I can probably figure out how to do it both ways via online tutorials, but I'm not sure which route to take.

All help is appreciated.

For small groups recommend using option 2 below and submitting changes on pull requests

Essentially two options:

  1. fork - read how to pull upstream changes here clone w/ pull. This approach is used when the project owners want to have control of how changes enter into the project. For a class project that's probably not necessary.
  2. clone - use feature branches & pull requests to manage changes (few more details below)

A git workflow for a small team might look like the following. You can read more details here

  • clone the team repo to your local workstation
  • pick a feature to work on and create a branch to work on the feature
  • make lots of messy commits until you have something ready to send to the team repo
  • pull down upstream changes from the team that get committed to master and rebase your feature branch to incorporate those as needed
  • rewrite your commit history with git rebase -i origin/master
  • create a pull request to be merged into master

The way we work on stuff and work, and thus the way I would work on it for personal projects is as follows:

  • Clone the main repository (no fork).

  • Checkout a new branch where you are planning to do all of your work.

  • When you're done checkout the main project branch (probably master, at work we use develop)
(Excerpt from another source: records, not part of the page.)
/-- DEPARSE, in the order of the pipe (R35): a copy that has passed E11 leaves the deparser (R67). -/
def doDeparse (id : Nat) (s : State) : State :=
  match s.fr? id with
  | none => s
  | some f =>
    if f.loc ≠ .deparse ∨ s.deparseHeld f then s
    else
      let h := pipeHalf f.pipe
      let (b, tbl, pay) := if f.mirror then (f.bytes, f.hdrs, f.payAt) else s.deparseBytes f
      let limit := decide (1024 ≤ f.dest) && decide (f.dest < 1056) && decide (f.pass = 7)
      if 16383 < b.length ∧ ¬ limit then
        ((s.bump .PAR_EVT_CNT_v [f.pipe, parEntry f.out, 6] 1).bufFree f true).dropFr h 0x11 f
      else
        let b := if f.stomp then invertFcs b else b
        let s := if f.stomp then s.bump .RAS_CNT_v [h.n, 4] 1 else s
        s.afterDeparse { (f.mset 83 10 pay) with bytes := b, hdrs := tbl, payAt := pay, fills := f.refill tbl }

def execDeparse (id : Nat) (s : State) : Host.Outcome State Fault Refusal := done (doDeparse id s)

/-- Twice the lane signalling rate in Mb/s, `rx_fixed` and `tx_fixed` in 1/1000 ns, and `blk_bits`, of a lane rate code (R188). -/
def laneTiming (rate : Nat) : Nat × Nat × Nat × Nat :=
  match rate with
  | 0 => (226875, 61250, 27500, 10880)
  | 1 => (106250, 78750, 33750, 10880)
  | _ => (53125, 102500, 41250, 5440)

/-- A duration in 1/1000 ns as a network time difference. -/
def msTs (x : Nat) : Nat := x * tsNs / 1000

/-- A signed number of 1/64 ns as a network time difference. -/
def adjTs (v : Nat) : Int := signed 16 v * ((tsNs / 64 : Nat) : Int)

/-- b bits at the encoded rate of a port, as a network time difference (R187). -/
def bitTs (c : PortCfg) (b : Nat) : Nat := b * tsNs * 1000 / (c.width * (laneTiming c.rate).1)

/-- The egress time of a copy whose block starts encoding now, by the tile's copy of the time (R187, R189). -/
def State.txTime (s : State) (port bitPos : Nat) : Ts :=
  match s.lanes.ports.get? [port] with
  | some c => tsAdd (s.tileNow port + msTs (laneTiming c.rate).2.2.1 + bitTs c bitPos) (adjTs (s.rd .TIM_PORT_CFG_tx_adj [0, port]))
  | none => s.tileNow port

/-- The ingress time of a frame captured at a time value (R187). -/
def State.rxTime (s : State) (port bitPos : Nat) (t : Ts) : Ts :=
  match s.lanes.ports.get? [port] with
  | some c =>
    let l := laneTiming c.rate
    tsAdd t (adjTs (s.rd .TIM_PORT_CFG_rx_adj [0, port]) - (msTs l.2.1 : Int) - (bitTs c (l.2.2.2 - bitPos) : Int))
  | none => t

/-- Applied steps of a half, the latest first (R194). -/
def State.stepRecs (s : State) (h : Half) : List (Ts × Int) := match h with | .E => s.time.recE | .W => s.time.recW

/-- The residence of a frame from its ingress time to an instant, in units of 2^-16 ns, with the rounded times of the records and without the steps that both do not share (R192, R194): none where it spans two steps. Seconds count modulo 65,536 (R187). -/
def State.residence (s : State) (h : Half) (f : Frame) (t : Ts) : Option Int :=
  let span : Int := 65536 * 65536000000000
  let wrap (x : Int) : Int := (x + span / 2) % span - span / 2
  let raw : Int := ((tRound t / 65536 : Nat) : Int) - ((tRound f.tIn / 65536 : Nat) : Int)
  let early (x : Ts × Int) : Bool := decide (((tRound f.tIn : Nat) : Int) < (x.1 : Int) - x.2)
  match s.stepRecs h with
  | [] => some (wrap raw)
  | [x] => some (wrap (if early x then raw - x.2 / 65536 else raw))
  | x :: y :: _ => if early x then (if early y then none else some (wrap (raw - x.2 / 65536))) else some (wrap raw)

/-- Adds to a big-endian correctionField, saturating at the largest positive value (R192). -/
def addCorr (bs : List Byte) (off : Nat) (d : Int) : List Byte :=
  let v := signed 64 (be bs off 8) + d
  overlay bs off (beBytes 8 (if 2 ^ 63 - 1 < v then 2 ^ 63 - 1 else unsigned 64 v))

/-- The UDP checksum of the last header of the UDP type before an offset, updated for changed bytes; type 63 matches nothing. A checksum of 0 stays 0 where the IP header next before it is not IPv6 (R193). -/
def State.udpFix (s : State) (f : Frame) (udpType off : Nat) (old new : List Byte) : List Byte :=
  let p := s.prog f.tag
  let last (t : HdrEnt → Bool) : Option HdrEnt := (f.hdrs.filter (fun e => e.valid && t e)).foldl
    (fun (a : Option HdrEnt) e => match a with | some b => if b.off < e.off then some e else a | none => some e) none
  match last (fun e => e.typ = udpType && udpType ≠ 63 && decide (e.off < off)) with
  | none => new
  | some u =>
    let c := be old (u.off + 6) 2
    let six : Bool := match last (fun e => decide (e.off < u.off) && (typeKind p e.typ = 1 || typeKind p e.typ = 2)) with | some e => typeKind p e.typ = 2 | none => false
    if c = 0 ∧ ¬ six then new
    else
      let seg (x : List Byte) : List Byte := (x.take (x.length - 4)).drop u.off
      let c' := 65535 - foldSum ((65535 - c) + (65535 - foldSum (wordSum (seg old))) + wordSum (seg new))
      overlay new (u.off + 6) (beBytes 2 (if c' = 0 then 65535 else c'))

/-- The PTP request of a copy, if it carries one: the request word (R191). -/
def State.ptpWord (s : State) (f : Frame) : Option Nat :=
  let ix := [0, f.tag]
  if s.on .TIM_PTP_REQ_en ix then f.ctr.get? [2, s.rd .TIM_PTP_REQ_ctr ix] else none

/-- PTP_REQUEST: the tile writes the fields of a request at the egress time (R192, R193). -/
def State.ptpRun (s : State) (h : Half) (f : Frame) (w : Nat) (t : Ts) : List Byte × State :=
  let op := bits w 0 2
  let off := bits w 2 10
  let n := min 1024 (f.bytes.length - 4)
  let bad := (f.bytes, s.bump .TIM_CNT_v [0, 5] 1)
  let finish (b : List Byte) : List Byte :=
    let b := if bit w 14 then s.udpFix f (s.rd .TIM_PTP_REQ_udp_type [0, f.tag]) off f.bytes b else b
    let body := b.take (b.length - 4)
    let b := body ++ fcs body
    if f.stomp then invertFcs b else b
  if op = 1 then
    if off < 26 ∨ n < off + 10 then bad
    else
      let r := tRound t
      let b := overlay f.bytes off (beBytes 6 (tSec r) ++ beBytes 4 (tNs r))
      (finish (addCorr b (off - 26) (tFrac t : Int)), s)
  else if op = 2 then
    if n < off + 8 then bad
    else match s.residence h f t with
      | none => (f.bytes, s.bump .TIM_CNT_v [0, 6] 1)
      | some r =>
        let p : Int := if bit w 12 ∧ f.inPort < 1024 then (s.rd .TIM_PORT_CFG_p2p_delay [0, f.inPort] : Int) else 0
        (finish (addCorr f.bytes off (r + p)), s)
  else (f.bytes, s)

/-- An earlier copy for the same port waits at the tile, or the tile's crossing is not acknowledged (R35, R411). -/
def State.tileHeld (s : State) (f : Frame) : Bool :=
  s.xingBusy (portHalf f.out) 0 (portTile f.out) || s.behind f (fun g => g.loc = .tile && g.out = f.out)

end Sys2Proof.Machine
end

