/-- The device held in reset: every state outside the flash and the fuses at its reset value (R10, R355, R454), the thermal alarms, and the time for which the temperature has been critical, kept while their own rails are valid (R455, R458). The queue, host memory and the pins driven from outside are not the device's. -/
def State.held (s : State) (rail : Nat) : State :=
  let keep := powerFields rail
  let warm := rail ≠ 7 && rail ≠ 8
  let r := State.reset
  { r with
    pending := s.pending
    fresh := s.fresh
    nextId := s.nextId
    regs := s.regs.filter (fun e => match e.1 with | f :: _ => keep.contains f | [] => false)
    host := { r.host with mem := s.host.mem }
    boot := { r.boot with flashA := s.boot.flashA, flashB := s.boot.flashB }
    pkg := { r.pkg with
      valid := s.pkg.valid
      perstLow := s.pkg.perstLow
      therm := s.pkg.therm && warm
      hotSince := if warm then s.pkg.hotSince.map (fun _ => 0) else none
      hotHeld := match s.pkg.hotSince with
        | some t => if warm then s.pkg.hotHeld + (s.elapsed - t) else 0
        | none => 0
      hot := s.pkg.hot && warm
      burnt := s.pkg.burnt && warm } }

/-- SUPPLY_VALID: every rail has been valid for 2 ms, for which the device has held itself in reset; it releases its resets, and the boot ROM and the time base start from their reset values (R355, R177). -/
def doSupplyValid (s : State) : State :=
  if s.pkg.valid = allRails then s
  else
    let s := s.held 0
    { s with pkg := { s.pkg with valid := allRails, allValidAt := 0 } }

def execSupplyValid (s : State) : Host.Outcome State Fault Refusal := done (doSupplyValid s)

/-- SUPPLY_INVALID: the device enters reset and loses all state outside the flash and the fuses; a slot being written is left erased (R358, R367, R454). -/
def doSupplyInvalid (rail : Nat) (s : State) : State :=
  if 9 ≤ rail then s
  else
    let s := match s.boot.writing with | some (_, c, _) => s.setFlash c [] | none => s
    let s := s.held rail
    { s with pkg := { s.pkg with valid := s.pkg.valid - (s.pkg.valid &&& 2 ^ rail) } }

def execSupplyInvalid (rail : Nat) (s : State) : Host.Outcome State Fault Refusal := done (doSupplyInvalid rail s)

/-- RAIL_BELOW_RANGE: a rail that is still valid falls below its operating range (R471, `SYS_SUPPLY`). -/
def doRailBelowRange (rail : Nat) (s : State) : State :=
  if 9 ≤ rail ∨ ¬ bit s.pkg.valid rail then s else s.st .SYS_SUPPLY_low [0] (s.rd .SYS_SUPPLY_low [0] ||| 2 ^ rail)

def execRailBelowRange (rail : Nat) (s : State) : Host.Outcome State Fault Refusal := done (doRailBelowRange rail s)

/-- Shows the alarms: each follows its temperature condition, and both a sensor fault (R458). -/
def State.thermShow (s : State) (fault : Bool) : State :=
  s.sts [(.SYS_THERM_warn, [0], b2n (s.pkg.hot || fault)), (.SYS_THERM_crit, [0], b2n (s.pkg.burnt || fault)), (.SYS_THERM_sens_fault, [0], b2n fault)]

/-- The sensors' rails, VDDA_18 and VDD_IO, are known to be valid (R455). -/
def State.thermOn (s : State) : Bool := s.pkg.therm || bit s.pkg.valid 7 && bit s.pkg.valid 8

/-- The sensors take a sample: where their rails were not known to be valid it shows that they have been so for 1 ms, whatever the other rails are (R455, log entry 58). -/
def State.thermWake (s : State) : State :=
  if s.thermOn then s
  else { s.runTo 1000000 with pkg := { s.pkg with therm := true } }

/-- THERM_SAMPLE: at the next 100 microseconds the hottest readings are refreshed, and the warning follows between 105.0 and 102.0 degrees (R455, R457, R458). -/
def doThermSample (east west tiles : Int) (fault : Bool) (s : State) : State :=
  let s := s.thermWake
  let s := s.runTo (nextMultiple 100000 s.elapsed)
  let top := max (max east west) tiles
  let s := s.sts [(.SYS_THERM_t_max, [0], unsigned 16 top), (.SYS_THERM_t_east, [0], unsigned 16 east), (.SYS_THERM_t_west, [0], unsigned 16 west)]
  let hot := if 1680 ≤ top then true else if top < 1632 then false else s.pkg.hot
  let since := if top < 1920 then none else match s.pkg.hotSince with | some t => some t | none => some s.elapsed
  ({ s with pkg := { s.pkg with hot := hot, hotSince := since, hotHeld := if since.isNone then 0 else s.pkg.hotHeld } }).thermShow fault

def execThermSample (east west tiles : Int) (fault : Bool) (s : State) : Host.Outcome State Fault Refusal := done (doThermSample east west tiles fault s)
  • Run a git pull origin master (or whatever the main branch name is)

  • Checkout back to the branch you made all of your changes to.

  • On your branch run a git rebase master, this will run all of your changes on top of whatever is on master.

  • Then do a git push origin 'your new branch name'

  • And finally, once the branch has been pushed to the main repo, submit a pull request.

This is a great way to keep a linear set of changes, and it works very well.